The silence of infertility can be deafening.  I cry out time and time again with all the strength I can muster.  I find myself begging with God, pleading with God, bargaining with God. Yet He chooses to remain silent.  I try making promises.  I do all I can do. If I thought He expected something, I have done it. If giving to others would help, I would give every earthly possession I have. For some unknown reason, God seems to be doing nothing.

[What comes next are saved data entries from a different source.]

/-- A word of 8 bytes reads as the number written, modulo 2^64 (R7). -/
theorem leNat_leBytes_word (v : Nat) : leNat (leBytes 8 v) = v % 2 ^ 64 := by
  simp only [leBytes, leNat, BitVec.toNat_ofNat]
  omega

theorem leNat_lt : ∀ bs : List Byte, leNat bs < 256 ^ bs.length
  | [] => by simp [leNat]
  | b :: bs => by
    have hb := b.isLt
    have hbs := leNat_lt bs
    rw [leNat, List.length_cons, pow_succ]
    omega

theorem State.peekN_length (s : State) : ∀ n a, (s.peekN a n).length = n
  | 0, _ => rfl
  | n + 1, a => by rw [State.peekN, List.length_cons, State.peekN_length s n]

theorem State.peekNat_lt (s : State) (a : Nat) : s.peekNat a 8 < 2 ^ 64 := by
  have h := leNat_lt (s.peekN a 8)
  rwa [State.peekN_length] at h

/-- What is read depends on the bytes read alone. -/
theorem State.peekN_congr {s t : State} : ∀ {n a}, (∀ k < n, t.peek (a + k) = s.peek (a + k)) → t.peekN a n = s.peekN a n
  | 0, _, _ => rfl
  | n + 1, a, h => by
    rw [State.peekN, State.peekN, State.peekN_congr (n := n) fun k hk => ?_]
    · have h0 := h 0 (by omega)
      rw [Nat.add_zero] at h0
      rw [h0]
    · have hk := h (k + 1) (by omega)
      rwa [show a + (k + 1) = a + 1 + k by omega] at hk

theorem State.peekNat_of_mem {s t : State} (h : t.mem = s.mem) (a n : Nat) : t.peekNat a n = s.peekNat a n := by
  rw [State.peekNat, State.peekNat, State.peekN_congr fun k _ => ?_]
  simp only [State.peek, h]

theorem State.peekN_perform_same {s : State} (hs : s.Sound) (a : Nat) (bs : List Byte) : (s.perform a bs).peekN a bs.length = bs := by
  have read : ∀ n k, k + n = bs.length → (s.perform a bs).peekN (a + k) n = bs.drop k := by
    intro n
    induction n with
    | zero => intro k hk; rw [State.peekN, List.drop_of_length_le (by omega)]
    | succ n ih =>
      intro k hk
      rw [State.peekN, State.peek_perform_inside hs.2.1 a bs (by omega), Nat.add_assoc, ih (k + 1) (by omega)]
      exact List.getElem_cons_drop (by omega)
  simpa using read bs.length 0 (by omega)

/-- The word written is the word read. -/
theorem State.peekNat_pokeNat_same {s : State} (hs : s.Sound) (a v : Nat) : (s.pokeNat a 8 v).peekNat a 8 = v % 2 ^ 64 := by
  have h := State.peekN_perform_same hs a (leBytes 8 v)
  rw [leBytes_length] at h
  rw [State.peekNat, State.pokeNat, h, leNat_leBytes_word]

/-- A word apart from the one written stays. -/
theorem State.peekNat_pokeNat_apart {s : State} (hs : s.Sound) {a b v : Nat} (h : b + 8 ≤ a ∨ a + 8 ≤ b) :
    (s.pokeNat a 8 v).peekNat b 8 = s.peekNat b 8 := by
  rw [State.peekNat, State.peekNat, State.peekN_congr fun k hk => ?_]
  exact State.peek_perform_outside hs.2.1 a _ (by rw [leBytes_length]; omega)

@[simp] theorem State.peekNat_setChannel (s : State) (ch : Nat) (c : Channel) (a n : Nat) : (s.setChannel ch c).peekNat a n = s.peekNat a n :=
  State.peekNat_of_mem (State.setChannel_mem s ch c) a n
@[simp] theorem State.peekNat_setHart (s : State) (i : HartId) (x : Hart) (a n : Nat) : (s.setHart i x).peekNat a n = s.peekNat a n :=
  State.peekNat_of_mem (State.setHart_mem s i x) a n
@[simp] theorem State.peekNat_setDie (s : State) (d : Fin 8) (x : Die) (a n : Nat) : (s.setDie d x).peekNat a n = s.peekNat a n :=
  State.peekNat_of_mem (State.setDie_mem s d x) a n
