-- ==== Sys2Proof/Machine/Operands.lean ====
section
/-! DEFINITION. The operand forms: effective addresses, immediates, operands and results at the operating width,
widened loads, and the shared shapes of the loads, stores, jumps and ALU instructions. -/

namespace Sys2Proof.Machine

/-! Addresses -/

/-- The effective address of a load or store (R131, R62, R242): the low 32 bits of base plus signed offset. -/
def effAddr (s : State) (a : Reg) (imm : BitVec 13) : Addr := (s.reg a + imm.signExtend 64).setWidth 32

/-- The target of a pc-relative jump before its low bits are cleared (R150, R155; log 11): the jump's own address plus the
signed offset. -/
def pcTarget {n : Nat} (s : State) (imm : BitVec n) : Addr := s.pc + imm.signExtend 32

/-- The target of an indirect jump before its low bits are cleared (R154, R242). -/
def regTarget (s : State) (a : Reg) (imm : BitVec 22) : Addr := (s.reg a + imm.signExtend 64).setWidth 32

/-! Loads and stores -/

/-- The value of an `n`-byte load, widened to the register per `LOAD_EXT` (R70, R135; log 8). -/
def widenLoad (c : Config) (n v : Nat) : RegVal :=
  match c.loadExt with
  | .zero => BitVec.ofNat 64 v
  | .sign => (BitVec.ofNat (8 * n) v).signExtend 64

/-- A load of `n` bytes at the effective address with its `k` low bits cleared (R69, R131). -/
def load (n k : Nat) (c a : Reg) (imm : BitVec 13) (s : State) : Host.Outcome State Fault Refusal :=
  let addr := align (effAddr s a imm) k
  access s addr n (.next (s.setReg c (widenLoad s.cfg n (memRead s addr n))).advance)

/-- A store of the `n` low bytes of register `b` at the effective address with its `k` low bits cleared (R69, R131). -/
def store (n k : Nat) (b a : Reg) (imm : BitVec 13) (s : State) : Host.Outcome State Fault Refusal :=
  let addr := align (effAddr s a imm) k
  access s addr n (.next (memWrite s addr n (s.reg b).toNat).advance)

/-! Jumps -/

/-- A condition of the operands at the operating width (R152, R242). -/
def condHolds (cond : (w : Nat) → BitVec w → BitVec w → Bool) (a b : Reg) (s : State) : Bool :=
  if s.wide then cond 64 (s.reg a) (s.reg b)
  else cond 32 ((s.reg a).setWidth 32) ((s.reg b).setWidth 32)

/-- A conditional jump (R152): the condition decides between the target and the next instruction. -/
def condJump (cond : (w : Nat) → BitVec w → BitVec w → Bool) (a b : Reg) (imm : BitVec 13) (s : State) :
    Host.Outcome State Fault Refusal :=
  .next (if condHolds cond a b s then s.jumpTo (pcTarget s imm) else s.advance)

/-! The ALU -/

/-- The immediate of opcode 0x01 at the operating width, per `ALU_IMM_EXT` (R104, R190, R242; log 7). -/
def aluImm (c : Config) (imm : BitVec 13) (w : Nat) : BitVec w :=
  match c.aluImmExt with
  | .zero => imm.setWidth w
  | .sign => imm.signExtend w

/-- The count of a shift, per `SHIFT_AMOUNT` (R171, R242; log 9). -/
def shiftCount (c : Config) (w : Nat) (b : BitVec w) : Nat :=
  match c.shiftAmount with
  | .full => b.toNat
  | .lowBits => b.toNat % w

/-- A 32-bit result widened to the destination register, whose old value is `old`, per `Q0_UPPER` (R243; log 24). -/
def fillUpper (m : Q0Upper) (old : RegVal) (r : BitVec 32) : RegVal :=
  match m with
  | .zero => r.setWidth 64
  | .sign => r.signExtend 64
  | .preserve => old.extractLsb' 32 32 ++ r

/-- The value an ALU instruction writes to register `c` (R170, R190, R242, R243): `f` of register `a` and the second
operand `b` at the operating width. -/
def aluResult (f : (w : Nat) → BitVec w → BitVec w → BitVec w) (c a : Reg) (b : (w : Nat) → BitVec w) (s : State) :
    RegVal :=
  if s.wide then f 64 (s.reg a) (b 64)
  else fillUpper s.cfg.q0Upper (s.reg c) (f 32 ((s.reg a).setWidth 32) (b 32))

/-- An ALU instruction (R170, R190): the result goes to register `c` and the pc advances. -/
def alu (f : (w : Nat) → BitVec w → BitVec w → BitVec w) (c a : Reg) (b : (w : Nat) → BitVec w) (s : State) :
    Host.Outcome State Fault Refusal :=
  .next (s.setReg c (aluResult f c a b s)).advance

/-- The register form, opcode 0x00 (R170). -/
def aluReg (f : (w : Nat) → BitVec w → BitVec w → BitVec w) (c a b : Reg) (s : State) :
    Host.Outcome State Fault Refusal :=
  alu f c a (fun w => (s.reg b).setWidth w) s

/-- The immediate form, opcode 0x01 (R190). -/
def aluRegImm (f : (w : Nat) → BitVec w → BitVec w → BitVec w) (c a : Reg) (imm : BitVec 13) (s : State) :
    Host.Outcome State Fault Refusal :=
  alu f c a (aluImm s.cfg imm) s

end Sys2Proof.Machine
end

When I feel hopeless, I fall into the arms of God. They are strong enough to hold me and they’ll catch me every single time. For you see, when you can go no further and your strength is gone, His strength becomes perfect in our weakness. And you know that terrifying stillness in the dark times? Those times when God seems a million miles away? Even though you know He can do anything, you’re just so afraid He won’t. Whenever I need proof that God is working in my life, all I need to do is simply turn my hand palm up and look at the inside of my wrist.

On the insides of my wrists you can see my blood vessels as clearly as though I had no skin.  To me, these bluish tubes buried just below the surface appear stagnant. No movement. No action. To my eyes, they appear as nothing more than streaks of color on my arms. I don’t feel anything. No throbbing. No pressure. They have no sound. If I didn’t see them, I wouldn’t know they are even there.

But what is the reality?  Blood is pumping through those tiny veins keeping me alive. I can't feel it, I can't see it...but it is there.

Are you beginning to see where I’m headed?   Just as I am blissfully unaware of the blood in my body flowing, working, moving through my veins, God through Christ is flowing, working and moving through the story of my life!

I may not see Him.  I may not hear Him.  I don’t have to! That doesn’t squash His ability!  I may have never been as aware as I am now, but He’s been working on my life since long before my birth, and He’s working for me even now. As I write these words, He’s working.  When tears stream down my face, He’s working. As my hopes rise and fall, He’s working.  As I find those few precious moments when I forget I have a problem, He’s working. He never stops working on my behalf. And He never will.

It is such an amazing feeling! I have FAITH that He is working in my life and He has a plan designed especially for me. I can rest easy knowing the Almighty is in charge of my life.